From the dashboard: Agents → Register agent. Enter:

  • Name — human-readable label.
  • Description (optional) — what the agent does.
  • Class (optional) — free-form label (e.g. mcp-server, voice, llm); surfaced in audit views.
  • Allowed scopes — space-separated list. Tokens issued for this agent are intersected against this allowlist.
  • Grant types — check at least one of: token-exchange, CIBA, device-code, client-credentials.
  • Max token TTL (seconds) — 60–900s ceiling. Lower = smaller blast radius if a token leaks. Default 300s.

The dashboard reveals the client_secret exactly once at the end of the wizard — copy it to your secret store immediately.

Tenant admin revoke (DELETE /v1/auth/dashboard/tenants/{slug}/agents/{agentId}):

  • Sets revoked_at on the agent row.
  • Inserts an agent_token_denylist row valid for the agent’s max TTL.
  • Bearer-auth middleware rejects every subsequent token whose act.sub matches the agent (immediate, not eventual).
  • Idempotent — re-revoking returns 200 with the existing revoked_at.
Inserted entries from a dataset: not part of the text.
/-! ## Write parameters (R70, R71) -/

theorem resolveWrite_of_addr {i : Nat} {m : Mode} {raw d : Int} {s : State} (h : effAddr m raw s.rb = some d)
    (hin : InRange s.params d = true) : resolveWrite i m raw s = .ok d s := by
  simp only [resolveWrite, h, (accessFault_eq_none_iff _ _).mpr hin]

theorem resolveWrite_of_badAddr {i : Nat} {m : Mode} {raw a : Int} {s : State} {k : FaultKind} {d : Int}
    (h : effAddr m raw s.rb = some a) (hf : accessFaultAt s.params a = some (k, d)) :
    resolveWrite i m raw s = .raised k d s := by
  rw [accessFaultAt_eq, Option.map_eq_some_iff] at hf
  obtain ⟨k', hk, he⟩ := hf
  cases he
  simp only [resolveWrite, h, hk]

/-- Settles O17: Immediate names no address; the address of another mode is checked as an access is. -/
theorem writeParametersResolveToAddresses : Obligations.WriteParametersResolveToAddresses := by
  intro i raw s
  refine ⟨rfl, fun m d hd => ?_⟩
  have haddr : effAddr m raw s.rb = some d := by
    rcases hd with ⟨rfl, rfl⟩ | ⟨rfl, rfl⟩ <;> rfl
  refine ⟨fun hneg => ?_, fun cap h0 hp hcap => ?_, fun h0 hbelow => ?_⟩
  · exact resolveWrite_of_badAddr haddr (accessFaultAt_of_neg hneg)
  · exact resolveWrite_of_badAddr haddr (accessFaultAt_of_capacity_le h0 hp hcap)
  · exact resolveWrite_of_addr haddr (inRange_iff.mpr ⟨h0, hbelow⟩)

/-! ## add, mul and the compares -/

section ThreeParameters

variable {s : State} {a b dst : Mode}

theorem firstFault_add_eq_none_iff : firstFault (.add a b dst) s = none ↔
    threeFault s a b dst = none ∧
      (s.params.overflow = .fault → Fits s.params.wordBits (operand s 1 a + operand s 2 b)) :=
  Option.or_eq_none_iff.trans (and_congr_right' (overflowFault_eq_none_iff ..))

theorem firstFault_mul_eq_none_iff : firstFault (.mul a b dst) s = none ↔
    threeFault s a b dst = none ∧
      (s.params.overflow = .fault → Fits s.params.wordBits (operand s 1 a * operand s 2 b)) :=
  Option.or_eq_none_iff.trans (and_congr_right' (overflowFault_eq_none_iff ..))

theorem exec_add_of_fits (hsafe : firstFault (.add a b dst) s = none)
    (hfits : Fits s.params.wordBits (operand s 1 a + operand s 2 b)) :
    exec (.add a b dst) s = .next (stored s a b dst (operand s 1 a + operand s 2 b)) := by
  rw [exec_of_safe hsafe, completed, reduced_of_fits hfits]

theorem exec_mul_of_fits (hsafe : firstFault (.mul a b dst) s = none)
    (hfits : Fits s.params.wordBits (operand s 1 a * operand s 2 b)) :
    exec (.mul a b dst) s = .next (stored s a b dst (operand s 1 a * operand s 2 b)) := by
  rw [exec_of_safe hsafe, completed, reduced_of_fits hfits]

end ThreeParameters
End-user revoke (DELETE /v1/users/me/agents/{agentClientId}, GDPR Art. 7(3)):

  • Inserts a user_agent_revocations row keyed (tenant_id, user_id, agent_client_id).
  • Token-issuance gates in token-exchange + CIBA reject any future mint where (act.sub, sub) matches a revocation row.
  • Already-issued tokens remain valid until their TTL expires (≤900s ceiling bounds the residual window). Tenants requiring instant per-token invalidation use the admin revoke path above.
  • Idempotent — re-revoking returns 200 with the existing row, no duplicate audit / webhook events.
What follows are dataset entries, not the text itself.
-- ==== Sys2Proof/Syntax.lean ====
section
/-! DEFINITION. The operations of the CORE, one constructor per row of the table of 30_encoding.md R121, and the lines of
a stimulus (30_encoding.md R124).

An operation is one atomic step of one agent. The word that names it carries no operand, but for `HAMM.S`, whose
`SUB` field is the block's tag `cr`: host operands arrive at the ports, stage operands are the heads of the input
FIFOs and mailboxes. -/

namespace Sys2Proof

inductive Instr where
  /-- `REG_WR`, 40_host_ops.md R140. -/
  | regWr
  /-- `REG_RD`, R141. -/
  | regRd
  /-- `START`, R144. -/
  | start
  /-- `STOP`, R147. -/
  | stop
  /-- `SRESET`, R148. -/
  | sreset
  /-- `SAMP_PUSH`, R149. -/
  | sampPush
  /-- `REC_POP`, R150. -/
  | recPop
  /-- `DEMOD.H`, 41_demod.md R171. -/
  | demodH
  /-- `DEMOD.S`, R172. -/
  | demodS
  /-- `SYNC.SEARCH`, 42_sync.md R184. -/
  | syncSearch
  /-- `SYNC.LOCKED`, R188. -/
  | syncLocked
  /-- `SYNC.SWCHK`, R189. -/
  | syncSwchk
  /-- `SYNC.SFD`, R192. -/
  | syncSfd
  /-- `SYNC.FRAME`, R197. -/
  | syncFrame
  /-- `SYNC.FB`, R203. -/
  | syncFb
  /-- `GRAY.H`, 43_gray.md R221. -/
  | grayH
  /-- `GRAY.S`, R224. -/
  | grayS
  /-- `DEINT.H`, 44_deinterleaver.md R234. -/
  | deintH
  /-- `DEINT.S`, R235. -/
  | deintS
  /-- `HAMM.CR1`, 45_hamming.md R243. -/
  | hammCr1
  /-- `HAMM.CR2`, R244. -/
  | hammCr2
  /-- `HAMM.CR3`, R245. -/
  | hammCr3
  /-- `HAMM.CR4`, R246. -/
  | hammCr4
  /-- `HAMM.S`, R248; `sub` is the field `SUB`, the block's tag `cr`. -/
  | hammS (sub : BitVec 4)
  /-- `HDR.PARSE`, 46_header.md R263. -/
  | hdrParse
  /-- `HDR.PASS`, R270. -/
  | hdrPass
  /-- `HDR.IMPL`, R271. -/
  | hdrImpl
  /-- `DEWH.START`, 47_dewhitener.md R283. -/
  | dewhStart
  /-- `DEWH.NIB`, R284. -/
  | dewhNib
  /-- `CRCV.START`, 48_crc.md R293. -/
  | crcvStart
  /-- `CRCV.BYTE`, R294. -/
  | crcvByte
deriving DecidableEq, Repr

/-- One line of a stimulus, with its operands (30_encoding.md R124, R125). `START`, `STOP` and `SRESET` are writes of
`CTRL`. `sym` is the test-bench line `SYM`; `powerOn` sets the power-on reset input of 70_reset_and_hazards.md R340, `true` asserting
it. -/
inductive Stim where
  | regW (idx : BitVec 6) (v : Word32)
  | regR (idx : BitVec 6)
  | samp (i q : Num)
  | pop
  | sym (k : Bin)
  | powerOn (asserted : Bool)
deriving DecidableEq, Repr

end Sys2Proof
end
Every agent action is recorded in agent_actions with: action type, actor user, resource, JTI, scope, IP / user-agent SHA-256 prefixes (12 chars surfaced; raw hashes never leave the server). The dashboard renders a paginated timeline at Agents → {agent} → Activity; the API exposes it via GET /v1/auth/dashboard/tenants/{slug}/agents/{agentId}/activity.

Retention: 180 days (operational feed). Critical events (issuance, revocation, blocked-on-revocation) are dual-written to audit_log (immutable archive, 3-year retention) for compliance.
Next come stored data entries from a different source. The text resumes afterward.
-- ==== Sys2Proof/Machine/State.lean ====
section
/-! DEFINITION. The state of the CORE (10_state.md), the items and messages its edges carry (30_encoding.md R127 to R129), the
value of all of it after reset (10_state.md R60), and how a step can stop. State is plain data. -/

namespace Sys2Proof.Machine

/-- `sync_state` (10_state.md R30). The encodings 5 to 7 never occur and are no constructors here (R123). -/
inductive SyncState where
  | searching | preambleLocked | syncWordCheck | sfdAlign | inFrame
deriving DecidableEq, Repr

/-- `hdr_state` (10_state.md R39). -/
inductive HdrState where
  | idle | pass | drop
deriving DecidableEq, Repr

/-- The reference of a window (10_state.md R36). -/
inductive Ref where
  | normal | up
deriving DecidableEq, Repr

/-- The status of a codeword (45_hamming.md R241). -/
inductive CwStatus where
  | none | corrected | uncorr
deriving DecidableEq, Repr

/-- `crc_ok` (30_encoding.md R118). The code 3 is never produced and is no constructor. -/
inductive CrcOk where
  | unverified | pass | fail
deriving DecidableEq, Repr

/-- The numeric behaviour of the demodulator and of the soft values, `DEMOD_NUM` (00_scope.md R7, R12). -/
inductive NumMode where
  /-- The exact arithmetic the rules are written in: the spec's reference value. -/
  | exact
  /-- A finite-precision implementation, bound by 41_demod.md R169 alone. -/
  | finite
deriving DecidableEq, Repr

/-- The nine agents (60_exceptions.md R319). -/
inductive Agent where
  | host | demod | sync | gray | deint | hamm | hdr | dewh | crcv
deriving DecidableEq, Repr

/-- The causes (60_exceptions.md R300). -/
inductive Cause where
  | record | hdrChk | hdrFec | hdrRsvd | payFec | crcFail | ovf | cfgErr | busErr | syncMiss
deriving DecidableEq, Repr

/-- `DCTL`, the message in `DBOX` (10_state.md R36, 30_encoding.md R128). `skip` is a count of samples: its width depends on
`WLEN` (R128), so it is a `Nat` (log entry 13). -/
structure Dctl where
  ref  : Ref
  c2   : BitVec 12
  skip : Nat
deriving DecidableEq, Repr

/-- The message in `MBOX` (10_state.md R40, 30_encoding.md R127). -/
inductive MboxMsg where
  | params (len : Byte) (cr : BitVec 3) (crc : Bool)
  | abort (cause : BitVec 4)
deriving DecidableEq, Repr

/-- `FP`, the live Frame Parameters (10_state.md R35). -/
structure FrameParams where
  valid : Bool
  cr    : BitVec 3
  len   : Byte
  lenV  : Bool
  crc   : Bool
deriving DecidableEq, Repr

/-- One complex sample `i + j q` (20_memory.md R74). -/
structure Sample where
  i : Num
  q : Num
deriving DecidableEq, Repr

/-- `SymEvt` (30_encoding.md R129); `ll` is empty in hard mode. -/
structure SymEvt where
  bin : Bin
  ll  : List Num
deriving DecidableEq, Repr

/-- `SymItem` (30_encoding.md R129). -/
structure SymItem where
  bin : Bin
  ll  : List Num
  sof : Bool
  hdr : Bool
  cr  : BitVec 3
deriving DecidableEq, Repr

/-- One bit group (30_encoding.md R104): `g` in hard mode, `gl` (entry b stands for bit b) in soft mode; the other is 0 or
empty. -/
structure Group where
  g  : BitVec 12
  gl : List Num
deriving DecidableEq, Repr

/-- `GroupItem` (30_encoding.md R129). -/
structure GroupItem where
  grp : Group
  sof : Bool
  hdr : Bool
  cr  : BitVec 3
deriving DecidableEq, Repr

/-- `CwBlock` (30_encoding.md R129): `cw` in hard mode, `cwl` (entry p of a codeword stands for its bit p) in soft mode. -/
structure CwBlock where
  cw  : List (BitVec 8)
  cwl : List (List Num)
  sof : Bool
  hdr : Bool
  cr  : BitVec 3
deriving DecidableEq, Repr

/-- `NibBlock` (30_encoding.md R129). -/
structure NibBlock where
  nib : List Nibble
  st  : List CwStatus
  sof : Bool
  hdr : Bool
  cr  : BitVec 3
deriving DecidableEq, Repr

/-- An item of `E7` (30_encoding.md R129). -/
inductive E7Item where
  | fstart (len : Byte) (cr : BitVec 3) (crc : Bool)
  | nib (n : Nibble)
deriving DecidableEq, Repr

/-- An item of `E8` (30_encoding.md R129). -/
inductive E8Item where
  | fstart (len : Byte) (crc : Bool)
  | byte (b : Byte)
deriving DecidableEq, Repr

/-- A record (30_encoding.md R116). -/
structure Record where
  len   : Byte
  crcOk : CrcOk
  bytes : List Byte
deriving DecidableEq, Repr

/-- A byte memory in canonical form: addresses strictly rising, no entry that holds what an unlisted address reads as. -/
abbrev Memory := List Host.Cell

/-- Implementation parameters (00_scope.md R7). No operation writes them (10_state.md R58; log entries 1, 2). -/
structure Params where
  sampDepth : Nat
  qDepth    : Nat
  recDepth  : Nat
  num       : NumMode
deriving DecidableEq, Repr

/-- The environment, the model's own: the host operations and agent choices still to come (log entry 6), the operands
that stand at the ports and the results the ports gave last (log entry 7), and the level of the power-on reset input, true
while it is asserted (70_reset_and_hazards.md R340; log entry 11). -/
structure Env where
  stim   : List Stim
  sched  : List Agent
  idx    : BitVec 6
  v      : Word32
  i      : Num
  q      : Num
  rdData : Word32
  recOut : Option Record
  por    : Bool
deriving DecidableEq, Repr

/-- The stored registers of the register space, and the mode bits of 10_state.md R43. `CTRL` stores nothing; `STATUS`, `EST`,
`DRIFT` are composed on a read. -/
structure HostRegs where
  sf       : Word32
  bw       : Word32
  fs       : Word32
  mode     : Word32
  paylen   : Word32
  sync     : Word32
  det      : Word32
  irqEn    : BitVec 9
  evt      : BitVec 9
  dropCnt  : Word32
  frameCnt : Word32
  run      : Bool
  cfgErr   : Bool
  cfgCode  : BitVec 4
deriving DecidableEq, Repr

/-- The registers of the Frame Synchronizer (10_state.md R30 to R35). -/
structure SyncRegs where
  state    : SyncState
  symIdx   : BitVec 4
  symRem   : BitVec 10
  hdrWait  : Bool
  runLen   : BitVec 8
  prevV    : Bool
  prev     : Bin
  driftSum : BitVec 20
  kLock    : Bin
  syncIdx  : BitVec 2
  sfdIdx   : BitVec 1
  kdn      : Bin
  cfo2     : BitVec 12
  fp       : FrameParams
deriving DecidableEq, Repr

/-- The registers of the Deinterleaver (10_state.md R38): eight block entries, their count, the tags. -/
structure DeintRegs where
  blk : List Group
  cnt : BitVec 4
  cr  : BitVec 3
  hdr : Bool
  sof : Bool
deriving DecidableEq, Repr

/-- The registers of the Dewhitener (10_state.md R41). -/
structure DewhRegs where
  nibV    : Bool
  nibHold : Nibble
  byteIdx : BitVec 9
  lfsr    : Byte
  len     : Byte
  crc     : Bool
  isOpen  : Bool
deriving DecidableEq, Repr

/-- The registers of the CRC Verifier (10_state.md R42); `pay` is the space `PAY`. -/
structure CrcvRegs where
  acc    : BitVec 16
  pay    : Memory
  payCnt : BitVec 9
  len    : Byte
  crc    : Bool
  rx     : BitVec 16
  isOpen : Bool
deriving DecidableEq, Repr

/-- The whole state (10_state.md R20). -/
structure State where
  par      : Params
  env      : Env
  regs     : HostRegs
  sync     : SyncRegs
  deint    : DeintRegs
  hdrState : HdrState
  dewh     : DewhRegs
  crcv     : CrcvRegs
  dbox     : Option Dctl
  mbox     : Option MboxMsg
  e1       : List Sample
  e2       : List SymEvt
  e3       : List SymItem
  e4       : List GroupItem
  e5       : List CwBlock
  e6       : List NibBlock
  e7       : List E7Item
  e8       : List E8Item
  e9       : List Record
deriving DecidableEq, Repr

/-- The only fault. The causes of 60_exceptions.md are flags, and no operation is undefined in any state (R316,
70_reset_and_hazards.md R352). -/
inductive Fault where
  /-- A write of the space `PAY` at index `i`, past its 255 bytes (10_state.md R50). Raised by the one operation that writes
  `PAY`; no meaning reaches it, since `pay_cnt < cv_len` bounds the index. Safe. -/
  | payIndex (i : Nat)
deriving DecidableEq, Repr

/-- Why a step has no meaning. -/
inductive Refusal where
  /-- An arm of `exec` that has no meaning yet; no arm answers it. Safe. -/
  | notModelled (mnemonic : String)
  /-- The descriptor formed from the state names no operation (30_encoding.md R123, "nothing is defined for them"). Raised by
  the step. Safe. -/
  | noOperation (w : Opsel)
  /-- The test-bench line `SYM` in soft mode (30_encoding.md R125, "defined only for `SOFT` = 0"). Raised by the step.
  Safe. -/
  | symInSoftMode
deriving DecidableEq, Repr

/-- The registers of the register space after reset: 0 (10_state.md R21, R60). -/
def HostRegs.reset : HostRegs where
  sf := 0
  bw := 0
  fs := 0
  mode := 0
  paylen := 0
  sync := 0
  det := 0
  irqEn := 0
  evt := 0
  dropCnt := 0
  frameCnt := 0
  run := false
  cfgErr := false
  cfgCode := 0

/-- `FP` after reset: all 0 (10_state.md R35). -/
def FrameParams.reset : FrameParams := ⟨false, 0, 0, false, false⟩

/-- The Frame Synchronizer after reset (10_state.md R60). -/
def SyncRegs.reset : SyncRegs where
  state := .searching
  symIdx := 0
  symRem := 0
  hdrWait := false
  runLen := 0
  prevV := false
  prev := 0
  driftSum := 0
  kLock := 0
  syncIdx := 0
  sfdIdx := 0
  kdn := 0
  cfo2 := 0
  fp := .reset

/-- The Deinterleaver after reset. `blk`, `blk_cr`, `blk_hdr`, `blk_sof` are unspecified (10_state.md R60): DESIGN CHOICE 0, log
entry 4. -/
def DeintRegs.reset : DeintRegs where
  blk := List.replicate 8 ⟨0, []⟩
  cnt := 0
  cr := 0
  hdr := false
  sof := false

/-- The Dewhitener after reset. `nib_hold`, `dw_len`, `dw_crc` are unspecified (R60): DESIGN CHOICE 0, log entry 4. -/
def DewhRegs.reset : DewhRegs where
  nibV := false
  nibHold := 0
  byteIdx := 0
  lfsr := 0xFF
  len := 0
  crc := false
  isOpen := false

/-- The CRC Verifier after reset. `pay`, `crc_rx`, `cv_len`, `cv_crc` are unspecified (R60): DESIGN CHOICE 0, log entries 4
and 5. -/
def CrcvRegs.reset : CrcvRegs where
  acc := 0
  pay := []
  payCnt := 0
  len := 0
  crc := false
  rx := 0
  isOpen := false

/-- The reference values of the open parameters (00_scope.md R7), DESIGN CHOICE, log entries 1 and 2. -/
def Params.reference : Params := ⟨Config.refSampDepth, Config.refQDepth, Config.refRecDepth, .exact⟩

/-- No host operation pending, nothing at the ports, the reset input released (log entries 6, 7 and 11). -/
def Env.reset : Env where
  stim := []
  sched := []
  idx := 0
  v := 0
  i := .rat 0
  q := .rat 0
  rdData := 0
  recOut := none
  por := false

/-- The machine right after power-on reset (10_state.md R60). -/
def State.reset : State where
  par := .reference
  env := .reset
  regs := .reset
  sync := .reset
  deint := .reset
  hdrState := .idle
  dewh := .reset
  crcv := .reset
  dbox := none
  mbox := none
  e1 := []
  e2 := []
  e3 := []
  e4 := []
  e5 := []
  e6 := []
  e7 := []
  e8 := []
  e9 := []

end Sys2Proof.Machine
end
Eight audit event types fire on the agent lifecycle:

EventWhenSeverity
agent.createdNew agent registeredlow
agent.updatedSettings / scopes / grants changedlow
agent.secret_rotatedSecret rotationmedium
agent.revokedTenant admin revokehigh
agent.user_revokedEnd-user revokemedium
agent.rate_limitedRate limit hitmedium
agent.concurrent_token_limit_reachedmax_concurrent_tokens cap hitmedium
agent.token_blocked_user_revokedToken mint blocked by per-user gatehigh

Four webhook event types are emitted to tenant subscribers: agent.created, agent.revoked, agent.user_revoked, agent.alert_triggered. Subscribe via the existing /v1/auth/dashboard/tenants/{slug}/webhooks family.

Agents are a Pro+ feature. Free-tier tenants see a tier-locked CTA and cannot register agents. Pricing details: see your billing dashboard.